Commanders and leaders
- Enrique O'Donnell (WIA) Francis William Fane Charles William Doyle: Marie François Rouyer François Xavier de Schwarz (POW)

Units involved
- Army of Catalonia Royal Navy: VII Corps

Strength
- 6,600 2 frigates: 2,400

Casualties and losses
- Unknown: 400 killed or wounded 1,600 captured

= Battle of La Bisbal =

Battle of the Peninsular War

In the Battle of La Bisbal on 14 September 1810 a Spanish division led by Enrique O'Donnell and supported by an Anglo-Spanish naval squadron led by Francis William Fane and Charles William Doyle surprised an Imperial French brigade commanded by François Xavier de Schwarz.

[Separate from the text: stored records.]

-- ==== Sys2Proof/Machine/RegAcc.lean ====
section
/-!
DEFINITION. Accesses to BAR0: reads by the host, writes under the access codes (R8, R478, R481, R496), REG_READ (R355),
and the COMMAND frame by which a worker runs the manager's requests (R387).
-/
namespace Sys2Proof.Machine

/-! ### Who reaches BAR0 -/

/-- A host reaches BAR0: not a worker's, which has none (R24), nor without main power. -/
def hostOn (s : State) : Bool := !isWorker s && mainPower s

/-- The index registers, which select what others show (R478). -/
def indexRegs : List Nat :=
  [0x0470, 0x0828, 0x0830, 0x0C40, 0x0C60, 0x1008, 0x1020, 0x1030, 0x1050, 0x1200, 0x1430, 0x1454, 0x1478, 0x1830, 0x1C1C,
   0x2004, 0x2040, 0x2C04, 0x3080, 0x3410, 0x3804, 0x3C20, 0x3C40, 0x3D00]

/-- Writes that a fail-stop still takes from its step 5 on (R478). -/
def failstopWrites (off : Nat) : Bool :=
  (0x2C00 ≤ off && off < 0x3000) || off == 0x3C24 || off == 0x3C2C || off == 0x3800 || indexRegs.contains off

/-- A write of BAR0 acts: a host's, on an exposed register, not ignored in a fail-stop. -/
def writable (s : State) (off : Nat) : Bool :=
  hostOn s && exposed s off && (s.flt.phase != .safe || failstopWrites off)

/-! ### Reads -/

/-- A read of BAR0 by the host: the value returned and the effects of the read. -/
def hostRead (off : Nat) (s : State) : State :=
  if hostOn s then
    let (v, s1) := readReg off s
    emit (.readVal off v) s1
  else s

/-- RC_READ (R8). -/
def execRcRead (off : Nat) (s : State) : Out := .next (hostRead off s)

/-- LATCHED_PAIR_READ (R278, R481). -/
def execLatchedPairRead (off : Nat) (s : State) : Out := .next (hostRead off s)

/-! ### W1C fields -/

/-- Bits of a modulator mask that a word in the layout of AFE_OVR0 to AFE_OVR2 names. -/
def ovrMask (i : Nat) (v : W32) : BitVec 65 :=
  BitVec.ofNat 65 (match i with
    | 0 => v.toNat * 2 ^ 12
    | 1 => fld v 15 0 * 2 ^ 44 + fld v 18 16 * 2 ^ 60 + fld v 20 19 * 2 ^ 63
    | _ => fld v 11 0)

/-- A write to a register with W1C fields clears the bits written as 1 (R8). -/
def clearW1c (off : Nat) (v : W32) (s : State) : State :=
  match off with
  | 0x0448 => { s with afe.ovr := s.afe.ovr &&& ~~~ ovrMask 0 v }
  | 0x044C => { s with afe.ovr := s.afe.ovr &&& ~~~ ovrMask 1 v }
  | 0x0450 => { s with afe.ovr := s.afe.ovr &&& ~~~ ovrMask 2 v }
  | 0x281C => { s with rtc.badDate := s.rtc.badDate && !bit v 2 }
  | 0x2C24 => modRing s.hif.ridx.toNat (fun r => { r with dbErr := r.dbErr && !bit v 29, cfgErr := r.cfgErr && !bit v 28 }) s
  | 0x2C40 => { s with hif.istat := s.hif.istat &&& ~~~ v }
  | 0x3800 => { s with tmp.alarmed := s.tmp.alarmed &&& ~~~ BitVec.ofNat 8 (fld v 15 8) }
  | 0x3C24 => fstatClear v s
  | 0x3D20 => { s with pin.refused := s.pin.refused &&& ~~~ v }
  | 0x3D24 => { s with pin.mism0 := s.pin.mism0 &&& ~~~ v }
  | 0x3D28 => { s with pin.mism1 := s.pin.mism1 &&& ~~~ v }
  | _ => s

/-- W1C_WRITE (R8). -/
def execW1cWrite (off : Nat) (v : W32) (s : State) : Out := .next (if writable s off then clearW1c off v s else s)

/-! ### RW fields -/

/-- A write of an index register. -/
def setIndex (off : Nat) (v : W32) (s : State) : State :=
  let n := v.toNat
  match off with
  | 0x0470 => { s with afe.tripidx := BitVec.ofNat 6 n }
  | 0x0828 => { s with dec.pfidx := BitVec.ofNat 6 n }
  | 0x0830 => { s with dec.crmsidx := BitVec.ofNat 7 n }
  | 0x0C40 => { s with whl.aidx := BitVec.ofNat 6 n }
  | 0x0C60 => { s with whl.ridx := BitVec.ofNat 5 n }
  | 0x1008 => { s with pnt.pidx := BitVec.ofNat 8 n }
  | 0x1020 => { s with pnt.chidx := BitVec.ofNat 6 n }
  | 0x1030 => { s with pnt.cfidx := BitVec.ofNat 3 n }
  | 0x1050 => { s with pnt.axidx := BitVec.ofNat 4 n }
  | 0x1200 => { s with pnt.alidx := BitVec.ofNat 6 n }
  | 0x1430 => { s with pq.subIdx := BitVec.ofNat 4 n }
  | 0x1454 => { s with pq.capIdx := BitVec.ofNat 3 n }
  | 0x1478 => { s with pq.hcIdx := BitVec.ofNat 4 n }
  | 0x1830 => { s with cal.midx := BitVec.ofNat 7 n }
  | 0x1C1C => { s with trf.calIdx := BitVec.ofNat 4 n }
  | 0x2004 => { s with crd.pidx := BitVec.ofNat 8 n }
  | 0x2040 => { s with crd.ctlidx := BitVec.ofNat 4 n }
  | 0x2C04 => { s with hif.ridx := BitVec.ofNat 4 n }
  | 0x3080 => { s with coil.widxRing := BitVec.ofNat 2 (fld v 9 8), coil.widxPos := BitVec.ofNat 7 (fld v 6 0) }
  | 0x3410 => { s with sgr.sidx := BitVec.ofNat 6 n }
  | 0x3804 => { s with tmp.sidx := BitVec.ofNat 3 n }
  | 0x3C20 => { s with flt.bidx := BitVec.ofNat 5 n }
  | 0x3C40 => { s with flt.sidx := BitVec.ofNat 5 n }
  | 0x3D00 => { s with pin.fbidx := BitVec.ofNat 5 n }
  | _ => s

/-- Half of a 64-bit address replaced; `hi` tells which. -/
def setHalf (w : W64) (hi : Bool) (v : W32) : W64 :=
  BitVec.ofNat 64 (if hi then v.toNat * 2 ^ 32 + w.toNat % 2 ^ 32 else w.toNat / 2 ^ 32 * 2 ^ 32 + v.toNat)

/-- A write of an address register of the selected ring: ignored while EN is 1; reserved low bits read 0 (R338). -/
def ringAddr (off : Nat) (v : W32) (r : Ring) : Ring :=
  if r.en then r
  else match off with
    | 0x2C08 => { r with base := setHalf r.base false (v &&& 0xFFFFFFC0) }
    | 0x2C0C => { r with base := setHalf r.base true v }
    | 0x2C10 => { r with cmp := setHalf r.cmp false (v &&& 0xFFFFFFC0) }
    | 0x2C14 => { r with cmp := setHalf r.cmp true v }
    | 0x2C18 => { r with shd := setHalf r.shd false (v &&& 0xFFFFFFF8) }
    | 0x2C1C => { r with shd := setHalf r.shd true v }
    | _ => r

/-- A write into the MSI-X table (R336, log entry 34); an entry unmasked sends its pending message. -/
def writeMsix (off : Nat) (v : W32) (s : State) : State :=
  let n := (off - 0x2D00) / 16
  let e := msixEnt s n
  let e1 : MsixEnt := match (off - 0x2D00) % 16 / 4 with
    | 0 => { e with lo := v &&& 0xFFFFFFFC }
    | 1 => { e with hi := v }
    | 2 => { e with data := v }
    | _ => { e with ctl := v &&& 1 }
  let s1 := { s with hif.msix := tput s.hif.msix n e1 }
  if s1.hif.d3 then s1 else sendPending s1

/-- HIF registers other than the index register. -/
def setHif (off : Nat) (v : W32) (s : State) : State :=
  if 0x2D00 ≤ off && off < 0x2F00 then (if off % 4 = 0 then writeMsix off v s else s)
  else match off with
    | 0x2C20 => rcfgWrite v s
    | 0x2C44 => { s with hif.imask := v }
    | _ => modRing s.hif.ridx.toNat (ringAddr off v) s

/-- A change of the selected block's fault settings; a mask that uncovers a set bit sends the vector (R470). -/
def setBlkReg (f : BlkFlt → BlkFlt) (s : State) : State :=
  match fltSel s with
  | none => s
  | some b =>
    let s1 := modBlk b f s
    if !pendSummary b (getBlk s b) && pendSummary b (getBlk s1 b) then sendVector (blkVector b) s1 else s1

/-- FLT_ESC: N is written; a W code that names no window is ignored (R481). -/
def escWrite (v : W32) (k : BlkFlt) : BlkFlt :=
  let w := if winBad (BitVec.ofNat 8 (fld v 15 8)) then fld k.esc 15 8 else fld v 15 8
  { k with esc := BitVec.ofNat 16 (w * 2 ^ 8 + fld v 7 0) }

/-- FLT_GRACE: a value outside 1 to 60,000 is ignored (R481). -/
def graceWrite (v : W32) (k : BlkFlt) : BlkFlt :=
  if 1 ≤ fld v 15 0 && fld v 15 0 ≤ 60000 then { k with grace := BitVec.ofNat 16 (fld v 15 0) } else k

/-- The registers a host sets outside HIF and the index registers (R459, R481, R492, R496). -/
def setOther (off : Nat) (v : W32) (s : State) : State :=
  match off with
  | 0x3814 => writeBist v s
  | 0x3C2C => setBlkReg (fun k => { k with fmask := v }) s
  | 0x3C30 => setBlkReg (escWrite v) s
  | 0x3C34 => setBlkReg (graceWrite v) s
  | 0x3D04 => modBall s.pin.fbidx.toNat (fun b => { b with slew := BitVec.ofNat 2 (fld v 1 0) }) s
  | 0x3D08 => { s with pin.tripSlew := v }
  | 0x3D10 => writeGpioEn v s
  | 0x3D14 => writeGpioDir v s
  | 0x3D18 => writeGpioOut v s
  | 0x3D40 => writeEvout 0 v s
  | 0x3D44 => writeEvout 1 v s
  | 0x3D48 => writeEvout 2 v s
  | 0x3D4C => writeEvout 3 v s
  | _ => s

/-- The RW and W1S fields of a register. -/
def setRw (off : Nat) (v : W32) (s : State) : State :=
  if indexRegs.contains off then setIndex off v s
  else if 0x2C00 ≤ off && off < 0x3000 then setHif off v s
  else setOther off v s

/-- REG_WRITE (R8): each field as its access code says; RO, RC and RG fields ignore the write. -/
def execRegWrite (off : Nat) (v : W32) (s : State) : Out :=
  .next (if writable s off then setRw off v (clearW1c off v s) else s)

/-! ### REG_READ (R355) -/

/-- `n` registers read in ascending order, with the effects of each read. -/
def readRegs : Nat → Nat → State → List W32 × State
  | 0, _, s => ([], s)
  | n + 1, off, s =>
    let (v, s1) := readReg off s
    let (l, s2) := readRegs n (off + 4) s1
    (v :: l, s2)

def execRegRead (r : Req) (s : State) : Out :=
  ring0 0x02 (· == 8) r s (fun w s =>
    let off := rd r.buf 0 2
    let n := rd r.buf 2 2
    if off % 4 != 0 || n = 0 || n > 64 || off + 4 * n > 0x4000 || !zerosAt r.buf 4 4 then .fail statusRange s
    else
      let st := nowStamp s
      let (l, s1) := readRegs n off s
      let q := s1.hif.ring1Seq
      let body := addrBytes s 0 ++ le 4 r.tag.toNat ++ le 2 off ++ le 2 n ++ zeros 4 ++ l.flatMap (fun v => le 4 v.toNat)
      let rec_ : Rec := ⟨0x00C1, q, st, body⟩
      .wait (pushResult 1 q rec_.bytes w ⟨statusOk, 0, q, []⟩ { s1 with hif.ring1Seq := q + 1 }))

/-! ### COMMAND (R387) -/

/-- The state that a meaning leads to. -/
def outState (o : Out) (s : State) : State :=
  match o with
  | .next t => t
  | _ => s

/-- The Ring 0 requests that a manager forwards. -/
def runRing0 (op : Nat) (r : Req) (s : State) : Option Out :=
  match op with
  | 0x01 => some (execConfigSet r s)
  | 0x02 => some (execRegRead r s)
  | 0x03 => some (execSync r s)
  | 0x04 => some (execTripClear r s)
  | 0x05 => some (execLogReplay r s)
  | 0x06 => some (execSnapReplay r s)
  | 0x10 => some (execChanCal r s)
  | 0x11 => some (execPointDef r s)
  | 0x12 => some (execF3Store r s)
  | 0x13 => some (execCfCfg r s)
  | 0x14 => some (execCoefSwap r s)
  | 0x18 => some (execCalBank r s)
  | 0x20 => some (execPqSubscribe r s)
  | 0x21 => some (execCapCfg r s)
  | 0x22 => some (execCapArm r s)
  | 0x23 => some (execCapTrigger r s)
  | 0x24 => some (execCapRelease r s)
  | 0x28 => some (execTrfLoad r s)
  | 0x29 => some (execTrfArm r s)
  | 0x2A => some (execTrfCtledit r s)
  | 0x2B => some (execTrfSnap r s)
  | 0x30 => some (execCreditCfg r s)
  | 0x31 => some (execCtlCfg r s)
  | 0x38 => some (execRtcSet r s)
  | _ => none

/-- The request of a COMMAND payload, run as this chip's own ring would run it; none for a ring and opcode without a
command. -/
def runCommand (ring op : Nat) (r : Req) (s : State) : Option Out :=
  match ring, op with
  | 0, _ => runRing0 op r s
  | 11, 0x60 => some (execCreditToken r s)
  | 11, 0x61 => some (execCreditEc r s)
  | 11, 0x62 => some (execCtlSwitch r s)
  | 13, 0x90 => some (execRingSet r s)
  | 13, 0x91 => some (execRingInfo r s)
  | 13, 0x92 => some (execEnumerate r s)
  | _, _ => none

/-- COMMAND (R387, R24): authenticated, the worker checks and runs the request and answers with REPLY. In a fail-stop no
image runs it (R475, R478). -/
def execCommandFrame (f : Frame) (s : State) : Out :=
  .next (workerAuth 1 0 f (fun s =>
    let b := f.payload
    let op := rd b 1 1
    let tag : W32 := BitVec.ofNat 32 (rd b 4 4)
    let r : Req := ⟨.coil, tag, tag, false, zeros 16, b.drop 8⟩
    if b.length < 8 || failed s then s
    else match runCommand (rd b 0 1) op r s with
      | some o => outState o s
      | none => complete (reqWaiter r (rd b 0 1 % 16) (BitVec.ofNat 8 op)) statusBadOpcode 0 [] s) s)

end Sys2Proof.Machine
end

The Imperial troops were from the Confederation of the Rhine, a collection of small German states that were allied to Napoleon. Part of a division led by Marie François Rouyer, Schwarz's brigade was almost completely wiped out, most of its soldiers being taken prisoner along with its commander. One of the few Allied casualties was the capable O'Donnell, wounded in the foot. The battle occurred during the Peninsular War, part of the Napoleonic Wars.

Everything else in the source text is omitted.